/-- What a visit puts in flight: its codes with the held value's window and marker. -/
def State.visitFlight (s : State) (b c k stop : Nat) (stale : Bool) (codes : List (BitVec 14)) : Flight :=
  let p := s.port c
  let forced := isForced c
  let dead := s.sliceBad b (k % 16) || (s.bank b).sc = 2
  let mk := if dead then 3 else if forced ∧ s.chanOn c then 0 else s.heldMarker c stale
  let noValue := !s.holds c || p.held.isNone
  let vals := if forced ∨ noValue ∨ (s.bank b).sc = 2 then List.replicate 32 0 else visitCodes codes
  let h : HeldWin := p.held.getD ⟨0, 0, 0, 0, 0, 0, false, false, [], (0, 0), 0⟩
  { bank := b, ch := c, inst := stop, start := if noValue then stop else h.start, m := s.visitIndex b c stop,
    codes := vals, marker := mk, markByte := h.markByte, index := h.index, excited := h.excited, neg := h.neg,
    ofs := (s.corrAt h b c).1, gain := (s.corrAt h b c).2,
    coef := if h.coef.1 = 0 then (s.spe.coefF0, s.spe.coefW) else h.coef, chk := (s.check c).fault }

/-- The visit of a channel by place `k` of a sweep; the element that held its window is free when it ends (R61). -/
def State.visitAt (s : State) (b c k len : Nat) (codes : List (BitVec 14)) : State :=
  let t := s.visitStart b k
  let stale := s.visitStale c t len
  let s' := s.staleFault c stale
  let f := s'.visitFlight b c k (s.visitStop c t) stale codes
  (({ s' with spe := { s'.spe with flight := s'.spe.flight ++ [f] } }).visitCheck b c f.inst f.value (f.marker = 0)).endHold c

/-- VISIT: slice k mod 16 visits the channel; `dt` cycles pass to the start of its break step, before which it does not act; each
place of a sweep is visited once (R129). -/
def execVisit (scan : Fin 24) (ch : Fin 512) (dt : Nat) (codes : List (BitVec 14)) (s : State) : Out :=
  let b := scan.val
  let s := s.elapse dt
  let x := s.scan b
  .next (if !s.sweeps b ∨ !x.running ∨ s.tim.time < x.sweepStart ∨ x.sweepEnd ≤ s.tim.time then s
    else match x.channels.idxOf? ch.val with
      | none => s
      | some k =>
        if s.tim.time < s.visitStart b k ∨ x.visited.contains k then s
        else (s.setScan b { x with visited := k :: x.visited }).visitAt b ch.val k x.visitLen codes)

/-- A commit that changes what sweeps follow puts it into force for those from its milestone on (R134). `s0` is the state before. -/
def State.sweepSync (s s0 : State) (n : Nat) : State :=
  let words := fun (s : State) => (List.range 18).map fun i => s.reg (ra .scan n (0x040 + 4 * i))
  if words s = words s0 then s else s.setScan n { s.scan n with from_ := s.tim.time }

/-! ### Check faults (R114) -/

/-- Counts a channel in or out of check fault on a page. -/
def State.countFaulted (s : State) (b : Nat) (up : Bool) : State :=
  let n := s.fld (ra .bank b 0x078) 16 9
  s.setFld (ra .bank b 0x078) 16 9 (if up then n + 1 else n - 1)

/-- The two banks that check a channel (R112). -/
def State.checkers (s : State) (c : Nat) : List Nat :=
  match s.scansOf c with
  | a :: b :: _ => if s.partnerOf a c = some b && s.partnerOf b c = some a then [a, b] else []
  | _ => []

/-- A partnership that ends at a milestone ends the channel's check fault and its counts with it (R114). `s0` is the state
before. DEDUCED (log 105). -/
def State.checkSync (s s0 : State) : State :=
  s.each (s.checks.map (·.1)) fun s c =>
    if s.checkers c = s0.checkers c then s
    else
      let s := if (s.check c).fault then s.each (s0.checkers c) fun s b => s.countFaulted b false else s
      s.setCheck c {}

def execCheckFault (ch : Fin 512) (s : State) : Out :=
  let c := ch.val
  let k := s.check c
  .next (match s.checkers c with
    | a :: b :: _ =>
      if !k.fault ∧ s.fld (ra .bank (min a b) 0x040) 24 4 ≤ k.bad then
        ((s.setCheck c { k with fault := true, good := 0 }).countFaulted a true).countFaulted b true
      else s
    | _ => s)

def execCheckFaultEnd (ch : Fin 512) (s : State) : Out :=
  let c := ch.val
  let k := s.check c
  .next (if k.fault ∧ 16 ≤ k.good then
      s.each (s.checkers c) (fun s b => s.countFaulted b false) |>.setCheck c { k with fault := false }
    else s)

def execChkCntRead (a : Acc) (b : Fin 24) (s : State) : Out :=
  .next (s.guardedRead a (ra .bank b.val 0x074) fun s => s.readClear (ra .bank b.val 0x074))

/-! ### Idle slices and spots (R115 to R119, R133) -/

/-- Visits per sweep of slice `j` for `n` channels (R128). -/
def visitsOf (n j : Nat) : Nat := if j < n then (n - 1 - j) / 16 + 1 else 0

/-- A slice lies in no group of a SPLIT bank. -/
def State.outsideGroups (s : State) (b k : Nat) : Bool :=
  !(List.range 64).any fun p =>
    let x := s.place p
    x.size ≠ 0 && x.bank = b && x.first ≤ k && k < x.first + 2 ^ (x.size - 1)

/-- The instant at which a slice's gap of the sweep that ran last begins (R133): the sweep keeps its own channels and visit
length (R134). -/
def State.gapStart (s : State) (b k : Nat) : Nat :=
  let x := s.scan b
  if s.modeNow b = 0 then x.sweepStart + visitsOf x.channels.length k * x.visitLen * cks else 0

/-- The first grid instant of a bank's sweeps at or after an instant (R131). -/
def State.gridFrom (s : State) (b at_ : Nat) : Nat :=
  let t := s.sweepPeriod b
  at_ + (s.fld (ra .scan b 0x084) 8 22 * cks % t + t - at_ % t) % t

/-- The values that the glaze switch of the next milestone brings on a page (R321). -/
def State.withSwitch (s : State) (page : Nat) : State :=
  let put := fun (s : State) (a : Nat) (mask val : Word) =>
    if a / 0x1000 = page then s.setReg a (mergeMask (s.reg a) mask val) else s
  match s.glz.pend with
  | none => s
  | some c =>
    let due := if c.late then decide (c.due ≤ s.tim.msCount + 1) else decide ((s.tim.msNum + 1) % 2 ^ 32 = c.target)
    if !due then s
    else
      let s := s.each s.glz.under fun s u => put s u.1 u.2.1 u.2.2
      match s.glazeDir c.id with
      | some d => s.each (s.dirItems d) fun s x => if x.kind = 0 then put s x.offset (x.mask &&& stMask x.offset) x.value else s
      | none => s

/-- The values that a glaze switch, COMMITs and released lock images bring on a page at the next milestone (R14, R38). -/
def State.withSnaps (s : State) (page : Nat) : State :=
  (s.withSwitch page).each (s.acc.snaps.filter fun (x : Snapshot) => decide (x.page = page ∧ x.due ≤ s.tim.msCount + 1)) fun s x =>
    let s := s.each x.items fun s (w : StagedWrite) => s.setReg w.addr (mergeMask (s.reg w.addr) w.mask w.val)
    s.each x.held fun s (w : HeldWrite) => s.setReg w.addr (mergeMask (s.reg w.addr) w.mask w.val)

/-- The service of a page from the next milestone on (R26). -/
def State.serviceNext (s : State) (page : Nat) : Bool :=
  ((s.acc.enables.filter fun (e : Nat × Bool × Nat) => e.1 = page && decide (e.2.2 ≤ s.tim.msCount + 1)).getLast?.map
    fun (e : Nat × Bool × Nat) => e.2.1).getD (s.inService page)

/-- The start of the next sweep (R131): past the instants that the running sweep covers (R134), and from the next milestone on
by the configuration that is committed for it. DEDUCED (log 96). -/
def State.nextSweep (s : State) (b : Nat) : Nat :=
  let busy := if (s.scan b).running then (s.scan b).sweepEnd else 0
  let at_ := s.gridFrom b (max (s.tim.time + 1) busy)
  if at_ < s.tim.next then at_ else (s.withSnaps (0x059 + b)).gridFrom b (max s.tim.next busy)

/-- The instant up to which a slice without visits stays free, if a change at the next milestone gives it some (R133): the first
sweep from then on. -/
def State.freeUntil (s : State) (b k : Nat) : Option Nat :=
  let t := s.withSnaps (0x059 + b)
  if visitsOf (t.maskOf b).length k = 0 || !s.serviceNext (0x059 + b) then none
  else some (t.gridFrom b (max s.tim.next (if (s.scan b).running then (s.scan b).sweepEnd else 0)))

/-- A slice is idle and stays idle for a whole visit from now (R116, R117, R133). -/
def State.sliceIdle (s : State) (b k : Nat) : Bool :=
  if !s.converts b || !s.running then false
  else match s.modeNow b with
    | 0 =>
      let busy := (s.scan b).running && decide (s.tim.time < s.gapStart b k)
      let free := visitsOf (s.maskOf b).length k = 0 || !s.inService (0x059 + b)
      let fin := s.tim.time + s.visitLen b * cks
      !busy && (if free then (s.freeUntil b k).all fun t => decide (fin ≤ t) else decide (fin ≤ s.nextSweep b))
    | 1 => s.outsideGroups b k
    | _ => false

/-- The slice for an urgent request with ANY (R116): the lowest-numbered slice that is idle. The rule's words 'with ANY the
lowest-numbered slice, is idle' are read so, not as slice S0 alone. DESIGN CHOICE (log 106). -/
def State.anyIdle (s : State) (b : Nat) : Option Nat := (List.range 16).find? fun k => s.sliceIdle b k

/-- The slice for an ordinary request with ANY (R117): of the idle slices the one whose gap begins first, the lowest on a
tie. -/
def State.firstGap (s : State) (b : Nat) : Option Nat :=
  ((List.range 16).filter fun k => s.sliceIdle b k).foldl (fun (m : Option Nat) k => match m with
    | none => some k
    | some j => if s.gapStart b k < s.gapStart b j then some k else some j) none

/-- Sets CNV_SPOT_RES.STATUS. -/
def State.spotStatus (s : State) (b v : Nat) : State := s.setFld (ra .bank b 0x064) 26 3 v

def State.setSpot (s : State) (b : Nat) (x : Spot) : State := s.setBank b { s.bank b with spot := x }

/-- The physical slice at a position: SX in the place of the retired one. -/
def State.physical (s : State) (b k : Nat) : Nat := if (s.bank b).retired = some k then 16 else k

/-- A gap visit runs on the slice at a position (R159). -/
def State.gapRuns (s : State) (b k : Nat) : Bool :=
  (kget s.cal.gapOn (b * 17 + s.physical b k) none).any fun (g : GapVisit) => decide (s.tim.time < g.stop)

/-- A gap visit on the slice at a position ends, and its codes are discarded (R159). -/
def State.abortGap (s : State) (b k : Nat) : State :=
  if s.gapRuns b k then
    { s with cal := { s.cal with gapOn := kset s.cal.gapOn (b * 17 + s.physical b k) none none } }
  else s

/-- The spot visit begins on a slice at the next CKS cycle (R116). -/
def State.beginSpot (s : State) (b k : Nat) : State :=
  let s := s.abortGap b k
  let at_ := ceilDiv s.tim.time cks * cks
  s.setSpot b { (s.bank b).spot with pending := true, started := true, slice := k, startAt := at_,
                                     stop := at_ + s.visitLen b * cks }

/-- A request that R115 refuses. -/
def State.spotRefused (s : State) (b ch : Nat) : Bool :=
  !(s.scansOf ch).isEmpty || (chanKind ch = .fp && !bit (s.pcfg ch) 6) || !s.converts b

/-- A write of CNV_SPOT_REQ (R115 to R119). -/
def State.actSpot (s : State) (b : Nat) (v : Word) : State :=
  let x := (s.bank b).spot
  let go := bit v 31
  let cancel := bit v 30
  let ch := bits v 0 9
  let slice := bits v 9 4
  let anySlice := bit v 13
  if go && cancel then s
  else if cancel then
    (if x.pending && !x.started then (s.setSpot b { x with pending := false }).spotStatus b 6 else s)
  else if !go then s
  else if x.pending then s.stick .bank b 15
  else if s.spotRefused b ch then s.spotStatus b 4
  else
    let q : Spot := { ch := ch, slice := slice, any := anySlice, pending := true, started := false, waited := 0 }
    let s := (s.setSpot b q).spotStatus b 1
    if bit v 14 then
      let k := if anySlice then s.anyIdle b else if s.sliceIdle b slice then some slice else none
      match k with
      | some k => s.beginSpot b k
      | none =>
        let s := (s.setSpot b { q with pending := false }).spotStatus b 3
        (s.countSat (ra .bank b 0x070) 1).stick .bank b 14
    else s

def execSpotRequest (a : Acc) (b : Fin 24) (ch : BitVec 9) (slice : BitVec 4) (any urgent : Bool) (s : State) : Out :=
  let v := ch.toNat + slice.toNat * 512 + (if any then 8192 else 0) + (if urgent then 16384 else 0) + 2 ^ 31
  .next (s.guarded a (ra .bank b.val 0x060) (BitVec.ofNat 32 v) fun s v => s.actSpot b.val v)

def execSpotCancel (a : Acc) (b : Fin 24) (s : State) : Out :=
  .next (s.guarded a (ra .bank b.val 0x060) (BitVec.ofNat 32 (2 ^ 30)) fun s v => s.actSpot b.val v)

/-- SPOT_START (R117): a gap that holds a whole visit has begun on the slice, and no gap visit runs in it, which only an
urgent request aborts (R159). -/
def execSpotStart (b : Fin 24) (slice : Fin 16) (s : State) : Out :=
  let x := (s.bank b.val).spot
  let right := if x.any then s.firstGap b.val = some slice.val else x.slice = slice.val ∧ s.sliceIdle b.val slice.val
  .next (if x.pending ∧ !x.started ∧ right ∧ !s.gapRuns b.val slice.val then s.beginSpot b.val slice.val else s)

/-- SPOT_NO_GAP (R117): 16 milestones after acceptance. -/
def execSpotNoGap (b : Fin 24) (s : State) : Out :=
  let x := (s.bank b.val).spot
  .next (if x.pending ∧ !x.started ∧ 16 ≤ x.waited then
      (s.setSpot b.val { x with pending := false }).spotStatus b.val 5
    else s)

• • • • • • •

**Task details:**
Using the records above, copy word for word the line with "def visitsOf (n", the line with "x.value else s", and every line between them.

**Response area:**
def visitsOf (n j : Nat) : Nat := if j < n then (n - 1 - j) / 16 + 1 else 0

/-- A slice lies in no group of a SPLIT bank. -/
def State.outsideGroups (s : State) (b k : Nat) : Bool :=
  !(List.range 64).any fun p =>
    let x := s.place p
    x.size ≠ 0 && x.bank = b && x.first ≤ k && k < x.first + 2 ^ (x.size - 1)

/-- The instant at which a slice's gap of the sweep that ran last begins (R133): the sweep keeps its own channels and visit
length (R134). -/
def State.gapStart (s : State) (b k : Nat) : Nat :=
  let x := s.scan b
  if s.modeNow b = 0 then x.sweepStart + visitsOf x.channels.length k * x.visitLen * cks else 0

/-- The first grid instant of a bank's sweeps at or after an instant (R131). -/
def State.gridFrom (s : State) (b at_ : Nat) : Nat :=
  let t := s.sweepPeriod b
  at_ + (s.fld (ra .scan b 0x084) 8 22 * cks % t + t - at_ % t) % t

/-- The values that the glaze switch of the next milestone brings on a page (R321). -/
def State.withSwitch (s : State) (page : Nat) : State :=
  let put := fun (s : State) (a : Nat) (mask val : Word) =>
    if a / 0x1000 = page then s.setReg a (mergeMask (s.reg a) mask val) else s
  match s.glz.pend with
  | none => s
  | some c =>
    let due := if c.late then decide (c.due ≤ s.tim.msCount + 1) else decide ((s.tim.msNum + 1) % 2 ^ 32 = c.target)
    if !due then s
    else
      let s := s.each s.glz.under fun s u => put s u.1 u.2.1 u.2.2
      match s.glazeDir c.id with
      | some d => s.each (s.dirItems d) fun s x => if x.kind = 0 then put s x.offset (x.mask &&& stMask x.offset) x.value else s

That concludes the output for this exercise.